Saved data entries
↓
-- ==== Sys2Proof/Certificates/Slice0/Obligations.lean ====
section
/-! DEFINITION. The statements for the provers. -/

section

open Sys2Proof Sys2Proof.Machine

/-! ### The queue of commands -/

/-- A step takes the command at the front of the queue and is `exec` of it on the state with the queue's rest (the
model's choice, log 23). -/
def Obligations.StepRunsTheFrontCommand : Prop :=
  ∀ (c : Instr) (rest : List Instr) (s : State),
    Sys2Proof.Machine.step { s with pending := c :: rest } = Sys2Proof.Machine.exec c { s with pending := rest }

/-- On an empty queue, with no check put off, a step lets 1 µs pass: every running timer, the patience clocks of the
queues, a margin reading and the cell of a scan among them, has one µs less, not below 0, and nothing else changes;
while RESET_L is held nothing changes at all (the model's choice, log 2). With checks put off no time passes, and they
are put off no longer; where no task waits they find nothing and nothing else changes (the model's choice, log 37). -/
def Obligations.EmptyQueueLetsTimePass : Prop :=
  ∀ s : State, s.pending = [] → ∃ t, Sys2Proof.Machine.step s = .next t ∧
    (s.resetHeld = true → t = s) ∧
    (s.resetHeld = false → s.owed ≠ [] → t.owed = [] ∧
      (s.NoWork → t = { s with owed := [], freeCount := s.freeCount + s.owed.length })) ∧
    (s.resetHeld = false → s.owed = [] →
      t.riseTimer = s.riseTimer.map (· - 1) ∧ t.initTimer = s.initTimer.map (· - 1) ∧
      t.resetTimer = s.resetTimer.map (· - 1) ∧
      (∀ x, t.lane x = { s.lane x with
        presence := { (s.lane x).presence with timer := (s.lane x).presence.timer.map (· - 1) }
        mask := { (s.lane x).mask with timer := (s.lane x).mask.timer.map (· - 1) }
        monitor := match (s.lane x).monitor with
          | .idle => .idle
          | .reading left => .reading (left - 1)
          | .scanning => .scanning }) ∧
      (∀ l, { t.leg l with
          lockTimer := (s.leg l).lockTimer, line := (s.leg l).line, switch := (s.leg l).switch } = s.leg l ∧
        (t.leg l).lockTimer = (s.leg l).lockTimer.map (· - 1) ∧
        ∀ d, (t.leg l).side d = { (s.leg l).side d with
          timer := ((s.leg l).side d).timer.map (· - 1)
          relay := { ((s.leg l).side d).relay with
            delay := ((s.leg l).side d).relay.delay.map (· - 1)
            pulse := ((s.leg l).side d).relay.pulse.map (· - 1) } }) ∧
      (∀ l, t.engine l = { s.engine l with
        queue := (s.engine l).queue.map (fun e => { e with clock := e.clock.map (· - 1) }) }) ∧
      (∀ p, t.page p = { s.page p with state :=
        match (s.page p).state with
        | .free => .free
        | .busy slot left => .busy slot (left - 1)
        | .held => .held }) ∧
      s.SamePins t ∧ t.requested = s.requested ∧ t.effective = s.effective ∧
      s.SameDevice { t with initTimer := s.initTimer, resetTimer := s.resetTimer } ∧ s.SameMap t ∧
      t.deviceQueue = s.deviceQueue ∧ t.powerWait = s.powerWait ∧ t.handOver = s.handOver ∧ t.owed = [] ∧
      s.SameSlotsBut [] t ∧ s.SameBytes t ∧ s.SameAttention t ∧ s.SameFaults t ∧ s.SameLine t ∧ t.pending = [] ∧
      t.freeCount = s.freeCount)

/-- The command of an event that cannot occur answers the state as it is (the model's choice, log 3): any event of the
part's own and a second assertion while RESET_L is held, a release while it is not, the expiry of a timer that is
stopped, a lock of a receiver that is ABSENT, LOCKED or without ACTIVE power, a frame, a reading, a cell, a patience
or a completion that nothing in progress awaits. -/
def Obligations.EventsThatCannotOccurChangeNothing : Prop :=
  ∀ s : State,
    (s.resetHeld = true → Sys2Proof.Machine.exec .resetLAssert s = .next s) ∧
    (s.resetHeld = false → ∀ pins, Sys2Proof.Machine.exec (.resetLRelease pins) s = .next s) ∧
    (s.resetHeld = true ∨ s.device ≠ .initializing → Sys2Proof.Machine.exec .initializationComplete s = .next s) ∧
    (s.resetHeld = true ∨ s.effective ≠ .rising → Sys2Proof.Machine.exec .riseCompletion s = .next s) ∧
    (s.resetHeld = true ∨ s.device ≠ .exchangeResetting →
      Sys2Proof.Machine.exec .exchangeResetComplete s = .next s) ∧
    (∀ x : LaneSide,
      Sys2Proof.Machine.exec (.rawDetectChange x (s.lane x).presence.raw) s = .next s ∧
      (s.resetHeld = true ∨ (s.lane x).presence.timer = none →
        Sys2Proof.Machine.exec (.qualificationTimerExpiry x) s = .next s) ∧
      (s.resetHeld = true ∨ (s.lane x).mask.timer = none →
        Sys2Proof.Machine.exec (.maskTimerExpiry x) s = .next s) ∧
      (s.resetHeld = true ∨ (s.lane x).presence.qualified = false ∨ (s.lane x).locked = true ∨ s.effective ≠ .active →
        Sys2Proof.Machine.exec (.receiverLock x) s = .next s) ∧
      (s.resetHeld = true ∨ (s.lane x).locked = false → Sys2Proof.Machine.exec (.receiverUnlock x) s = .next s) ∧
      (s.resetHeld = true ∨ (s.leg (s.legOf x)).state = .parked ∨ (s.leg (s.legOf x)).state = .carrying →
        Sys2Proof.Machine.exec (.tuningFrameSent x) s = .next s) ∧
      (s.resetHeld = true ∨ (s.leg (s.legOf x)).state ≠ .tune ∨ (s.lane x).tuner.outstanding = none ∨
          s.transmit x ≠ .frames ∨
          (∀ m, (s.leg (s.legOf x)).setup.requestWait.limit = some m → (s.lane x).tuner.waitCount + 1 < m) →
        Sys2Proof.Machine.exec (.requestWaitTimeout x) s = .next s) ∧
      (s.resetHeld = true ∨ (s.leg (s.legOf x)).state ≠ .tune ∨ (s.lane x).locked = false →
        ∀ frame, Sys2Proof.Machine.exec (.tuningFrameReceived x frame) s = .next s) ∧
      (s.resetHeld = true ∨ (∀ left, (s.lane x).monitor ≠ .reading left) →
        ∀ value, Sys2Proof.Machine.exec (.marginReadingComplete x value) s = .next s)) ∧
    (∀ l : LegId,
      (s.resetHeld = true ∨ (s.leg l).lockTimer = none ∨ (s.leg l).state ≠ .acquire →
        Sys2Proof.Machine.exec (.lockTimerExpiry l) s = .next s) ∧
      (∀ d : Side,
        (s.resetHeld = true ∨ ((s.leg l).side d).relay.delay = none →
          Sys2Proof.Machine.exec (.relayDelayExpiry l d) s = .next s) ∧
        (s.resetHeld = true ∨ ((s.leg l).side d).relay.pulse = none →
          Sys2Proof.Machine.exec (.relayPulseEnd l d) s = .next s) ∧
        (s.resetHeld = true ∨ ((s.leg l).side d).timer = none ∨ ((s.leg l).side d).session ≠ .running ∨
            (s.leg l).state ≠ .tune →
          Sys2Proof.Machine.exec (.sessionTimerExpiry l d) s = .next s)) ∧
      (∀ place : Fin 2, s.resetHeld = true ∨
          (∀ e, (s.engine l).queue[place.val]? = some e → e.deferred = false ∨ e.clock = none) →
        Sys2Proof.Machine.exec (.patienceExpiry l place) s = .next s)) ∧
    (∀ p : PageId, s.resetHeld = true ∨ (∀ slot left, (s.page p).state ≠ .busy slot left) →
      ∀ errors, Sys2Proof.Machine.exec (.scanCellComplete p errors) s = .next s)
↑
↓
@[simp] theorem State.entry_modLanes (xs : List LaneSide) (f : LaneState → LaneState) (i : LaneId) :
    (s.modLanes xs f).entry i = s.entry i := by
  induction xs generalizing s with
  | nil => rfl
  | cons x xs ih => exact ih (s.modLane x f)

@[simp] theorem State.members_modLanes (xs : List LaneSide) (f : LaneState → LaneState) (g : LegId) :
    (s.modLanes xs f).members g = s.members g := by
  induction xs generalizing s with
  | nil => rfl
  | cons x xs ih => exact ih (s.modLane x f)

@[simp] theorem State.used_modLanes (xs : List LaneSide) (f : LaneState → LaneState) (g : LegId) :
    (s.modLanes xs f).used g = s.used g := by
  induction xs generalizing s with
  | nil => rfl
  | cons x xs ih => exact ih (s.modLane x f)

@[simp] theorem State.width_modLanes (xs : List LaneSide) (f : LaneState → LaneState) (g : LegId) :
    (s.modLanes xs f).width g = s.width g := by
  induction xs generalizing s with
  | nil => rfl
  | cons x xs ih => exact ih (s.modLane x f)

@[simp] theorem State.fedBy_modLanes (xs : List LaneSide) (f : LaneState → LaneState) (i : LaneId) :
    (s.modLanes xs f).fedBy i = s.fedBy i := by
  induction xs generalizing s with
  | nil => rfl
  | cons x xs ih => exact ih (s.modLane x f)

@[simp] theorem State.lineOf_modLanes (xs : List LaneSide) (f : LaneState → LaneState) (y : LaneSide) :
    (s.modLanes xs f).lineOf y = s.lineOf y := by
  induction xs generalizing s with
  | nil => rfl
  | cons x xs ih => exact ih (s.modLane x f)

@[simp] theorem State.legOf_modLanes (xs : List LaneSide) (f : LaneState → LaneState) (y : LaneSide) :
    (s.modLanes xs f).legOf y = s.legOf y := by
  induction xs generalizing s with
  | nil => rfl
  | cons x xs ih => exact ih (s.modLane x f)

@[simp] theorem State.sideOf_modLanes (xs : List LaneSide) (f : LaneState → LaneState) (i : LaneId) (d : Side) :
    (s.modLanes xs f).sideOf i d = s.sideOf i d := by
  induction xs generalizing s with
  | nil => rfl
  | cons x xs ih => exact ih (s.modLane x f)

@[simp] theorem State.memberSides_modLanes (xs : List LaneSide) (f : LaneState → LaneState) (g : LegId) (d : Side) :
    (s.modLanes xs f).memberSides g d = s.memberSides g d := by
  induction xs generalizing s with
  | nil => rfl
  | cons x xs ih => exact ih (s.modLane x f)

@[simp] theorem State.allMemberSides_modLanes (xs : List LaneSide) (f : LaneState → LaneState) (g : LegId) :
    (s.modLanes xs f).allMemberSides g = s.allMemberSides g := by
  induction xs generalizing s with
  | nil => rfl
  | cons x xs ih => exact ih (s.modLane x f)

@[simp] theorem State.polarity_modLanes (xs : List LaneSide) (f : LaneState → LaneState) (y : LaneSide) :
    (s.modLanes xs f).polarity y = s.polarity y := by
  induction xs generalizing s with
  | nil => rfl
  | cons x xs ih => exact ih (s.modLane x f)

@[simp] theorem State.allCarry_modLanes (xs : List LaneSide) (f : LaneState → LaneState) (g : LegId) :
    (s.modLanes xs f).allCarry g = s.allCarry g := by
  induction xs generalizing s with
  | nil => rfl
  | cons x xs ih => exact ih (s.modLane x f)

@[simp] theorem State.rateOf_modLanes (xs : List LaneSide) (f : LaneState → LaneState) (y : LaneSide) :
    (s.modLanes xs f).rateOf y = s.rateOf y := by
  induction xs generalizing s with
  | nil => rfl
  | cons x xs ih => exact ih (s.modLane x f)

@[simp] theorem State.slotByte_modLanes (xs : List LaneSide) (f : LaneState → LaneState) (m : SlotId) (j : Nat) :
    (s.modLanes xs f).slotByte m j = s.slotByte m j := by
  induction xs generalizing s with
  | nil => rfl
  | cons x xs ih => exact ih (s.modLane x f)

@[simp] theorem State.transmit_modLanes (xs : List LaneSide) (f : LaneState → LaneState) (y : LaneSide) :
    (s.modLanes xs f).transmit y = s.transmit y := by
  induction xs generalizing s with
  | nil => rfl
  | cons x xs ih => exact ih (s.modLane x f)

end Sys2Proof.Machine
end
↑
↓
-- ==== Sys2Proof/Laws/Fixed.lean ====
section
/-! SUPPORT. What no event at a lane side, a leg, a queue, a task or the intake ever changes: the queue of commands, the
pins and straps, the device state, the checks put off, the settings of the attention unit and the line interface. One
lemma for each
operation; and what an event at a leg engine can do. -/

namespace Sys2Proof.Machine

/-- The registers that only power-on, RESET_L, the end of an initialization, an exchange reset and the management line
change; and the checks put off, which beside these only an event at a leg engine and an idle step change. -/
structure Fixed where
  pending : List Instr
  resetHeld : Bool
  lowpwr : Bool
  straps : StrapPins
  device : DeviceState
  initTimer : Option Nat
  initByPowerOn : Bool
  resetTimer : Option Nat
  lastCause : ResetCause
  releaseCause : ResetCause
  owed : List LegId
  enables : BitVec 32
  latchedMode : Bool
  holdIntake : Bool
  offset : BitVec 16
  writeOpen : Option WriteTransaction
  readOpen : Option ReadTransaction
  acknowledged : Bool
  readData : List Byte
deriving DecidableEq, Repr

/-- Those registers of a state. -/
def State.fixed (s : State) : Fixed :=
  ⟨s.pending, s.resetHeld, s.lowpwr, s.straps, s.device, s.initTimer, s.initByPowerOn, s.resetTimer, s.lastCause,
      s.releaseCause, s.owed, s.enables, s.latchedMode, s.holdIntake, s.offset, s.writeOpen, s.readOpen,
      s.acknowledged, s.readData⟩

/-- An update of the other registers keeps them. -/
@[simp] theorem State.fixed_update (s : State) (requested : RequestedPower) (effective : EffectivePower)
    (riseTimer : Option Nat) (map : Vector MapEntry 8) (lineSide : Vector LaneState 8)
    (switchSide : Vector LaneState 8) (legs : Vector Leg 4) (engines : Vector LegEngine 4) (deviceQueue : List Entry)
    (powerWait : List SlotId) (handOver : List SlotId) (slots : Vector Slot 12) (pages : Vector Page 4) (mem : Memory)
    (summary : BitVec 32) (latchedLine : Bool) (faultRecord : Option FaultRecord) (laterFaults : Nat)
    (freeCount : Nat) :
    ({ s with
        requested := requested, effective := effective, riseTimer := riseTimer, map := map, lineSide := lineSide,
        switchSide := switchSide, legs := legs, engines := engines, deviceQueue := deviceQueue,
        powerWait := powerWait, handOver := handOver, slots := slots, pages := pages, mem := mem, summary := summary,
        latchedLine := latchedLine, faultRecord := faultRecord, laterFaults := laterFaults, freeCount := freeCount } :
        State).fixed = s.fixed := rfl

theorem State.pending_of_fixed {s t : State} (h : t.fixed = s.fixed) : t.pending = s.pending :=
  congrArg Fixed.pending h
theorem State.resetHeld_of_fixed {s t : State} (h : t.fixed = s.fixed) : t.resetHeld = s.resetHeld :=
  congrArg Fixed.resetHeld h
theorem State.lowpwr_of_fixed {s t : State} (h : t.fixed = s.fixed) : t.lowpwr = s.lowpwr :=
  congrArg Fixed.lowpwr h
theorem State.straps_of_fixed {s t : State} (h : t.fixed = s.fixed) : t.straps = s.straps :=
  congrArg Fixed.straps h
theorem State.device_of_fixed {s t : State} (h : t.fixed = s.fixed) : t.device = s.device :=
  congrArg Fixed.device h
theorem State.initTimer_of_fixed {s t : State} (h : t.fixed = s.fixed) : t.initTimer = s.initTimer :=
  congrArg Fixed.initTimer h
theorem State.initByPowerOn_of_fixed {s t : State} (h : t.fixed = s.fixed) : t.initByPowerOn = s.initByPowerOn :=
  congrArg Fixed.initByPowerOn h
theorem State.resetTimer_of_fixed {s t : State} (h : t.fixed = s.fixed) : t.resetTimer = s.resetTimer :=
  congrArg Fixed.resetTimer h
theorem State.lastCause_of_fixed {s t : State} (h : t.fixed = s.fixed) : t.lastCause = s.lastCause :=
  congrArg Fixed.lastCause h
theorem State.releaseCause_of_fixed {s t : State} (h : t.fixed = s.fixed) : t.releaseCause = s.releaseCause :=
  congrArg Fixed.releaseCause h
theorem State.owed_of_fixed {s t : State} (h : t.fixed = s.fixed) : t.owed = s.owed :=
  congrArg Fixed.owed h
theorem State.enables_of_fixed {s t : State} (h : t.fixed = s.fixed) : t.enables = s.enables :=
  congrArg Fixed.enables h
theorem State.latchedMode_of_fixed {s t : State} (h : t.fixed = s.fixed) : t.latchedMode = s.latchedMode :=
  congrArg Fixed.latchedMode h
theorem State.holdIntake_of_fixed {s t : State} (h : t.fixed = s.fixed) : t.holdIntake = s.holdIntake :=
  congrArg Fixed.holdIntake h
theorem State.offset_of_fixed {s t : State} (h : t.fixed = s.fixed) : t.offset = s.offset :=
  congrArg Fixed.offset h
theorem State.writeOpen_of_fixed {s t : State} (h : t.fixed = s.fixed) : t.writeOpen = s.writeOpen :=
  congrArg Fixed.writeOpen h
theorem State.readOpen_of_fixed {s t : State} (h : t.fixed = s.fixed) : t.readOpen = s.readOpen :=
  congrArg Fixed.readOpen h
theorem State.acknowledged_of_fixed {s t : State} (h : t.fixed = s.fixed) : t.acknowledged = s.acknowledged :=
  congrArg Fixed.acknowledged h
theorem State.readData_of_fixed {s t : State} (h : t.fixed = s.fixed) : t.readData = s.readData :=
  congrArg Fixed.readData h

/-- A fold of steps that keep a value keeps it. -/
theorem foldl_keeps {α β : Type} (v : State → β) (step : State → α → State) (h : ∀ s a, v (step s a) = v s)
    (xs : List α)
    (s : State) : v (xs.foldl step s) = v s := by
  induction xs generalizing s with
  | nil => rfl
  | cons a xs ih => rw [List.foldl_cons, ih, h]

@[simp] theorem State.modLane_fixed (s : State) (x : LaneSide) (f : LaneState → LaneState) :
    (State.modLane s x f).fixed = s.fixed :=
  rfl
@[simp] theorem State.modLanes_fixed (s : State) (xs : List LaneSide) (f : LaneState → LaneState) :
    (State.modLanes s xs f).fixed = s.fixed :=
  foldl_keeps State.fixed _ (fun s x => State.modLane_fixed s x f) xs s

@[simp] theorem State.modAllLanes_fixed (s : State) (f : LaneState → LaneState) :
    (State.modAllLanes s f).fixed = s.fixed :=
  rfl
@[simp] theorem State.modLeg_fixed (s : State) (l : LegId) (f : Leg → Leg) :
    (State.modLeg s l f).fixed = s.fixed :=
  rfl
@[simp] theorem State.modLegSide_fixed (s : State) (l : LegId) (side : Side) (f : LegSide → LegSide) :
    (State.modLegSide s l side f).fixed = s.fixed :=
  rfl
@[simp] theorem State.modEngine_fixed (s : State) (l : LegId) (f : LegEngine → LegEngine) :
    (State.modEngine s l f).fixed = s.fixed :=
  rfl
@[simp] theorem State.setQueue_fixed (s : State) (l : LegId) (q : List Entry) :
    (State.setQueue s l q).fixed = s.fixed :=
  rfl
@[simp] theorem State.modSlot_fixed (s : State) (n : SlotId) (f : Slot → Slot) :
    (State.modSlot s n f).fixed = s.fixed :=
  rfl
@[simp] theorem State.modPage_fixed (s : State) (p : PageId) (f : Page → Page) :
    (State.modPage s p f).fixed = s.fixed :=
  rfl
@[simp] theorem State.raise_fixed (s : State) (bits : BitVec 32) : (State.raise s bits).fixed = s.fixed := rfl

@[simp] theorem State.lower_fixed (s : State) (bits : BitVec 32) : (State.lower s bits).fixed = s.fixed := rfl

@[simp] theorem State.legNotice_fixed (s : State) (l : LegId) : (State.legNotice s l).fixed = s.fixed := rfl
↑
*ASSIGNMENT*.
Taking the entries above, write out exactly the lines starting with the line containing "-- ==== Sys2Proof/Certificates/Slice0/Obligations.lean" and going on through the line containing "lockTimer := (s.leg", both included, and nothing else.

*SOLUTION TO THE PROBLEM*.
-- ==== Sys2Proof/Certificates/Slice0/Obligations.lean ====
section
/-! DEFINITION. The statements for the provers. -/

section

open Sys2Proof Sys2Proof.Machine

/-! ### The queue of commands -/

/-- A step takes the command at the front of the queue and is `exec` of it on the state with the queue's rest (the
model's choice, log 23). -/
def Obligations.StepRunsTheFrontCommand : Prop :=
  ∀ (c : Instr) (rest : List Instr) (s : State),
    Sys2Proof.Machine.step { s with pending := c :: rest } = Sys2Proof.Machine.exec c { s with pending := rest }

/-- On an empty queue, with no check put off, a step lets 1 µs pass: every running timer, the patience clocks of the
queues, a margin reading and the cell of a scan among them, has one µs less, not below 0, and nothing else changes;
while RESET_L is held nothing changes at all (the model's choice, log 2). With checks put off no time passes, and they
are put off no longer; where no task waits they find nothing and nothing else changes (the model's choice, log 37). -/
def Obligations.EmptyQueueLetsTimePass : Prop :=
  ∀ s : State, s.pending = [] → ∃ t, Sys2Proof.Machine.step s = .next t ∧
    (s.resetHeld = true → t = s) ∧
    (s.resetHeld = false → s.owed ≠ [] → t.owed = [] ∧
      (s.NoWork → t = { s with owed := [], freeCount := s.freeCount + s.owed.length })) ∧
    (s.resetHeld = false → s.owed = [] →
      t.riseTimer = s.riseTimer.map (· - 1) ∧ t.initTimer = s.initTimer.map (· - 1) ∧
      t.resetTimer = s.resetTimer.map (· - 1) ∧
      (∀ x, t.lane x = { s.lane x with
        presence := { (s.lane x).presence with timer := (s.lane x).presence.timer.map (· - 1) }
        mask := { (s.lane x).mask with timer := (s.lane x).mask.timer.map (· - 1) }
        monitor := match (s.lane x).monitor with
          | .idle => .idle
          | .reading left => .reading (left - 1)
          | .scanning => .scanning }) ∧
      (∀ l, { t.leg l with
          lockTimer := (s.leg l).lockTimer, line := (s.leg l).line, switch := (s.leg l).switch } = s.leg l ∧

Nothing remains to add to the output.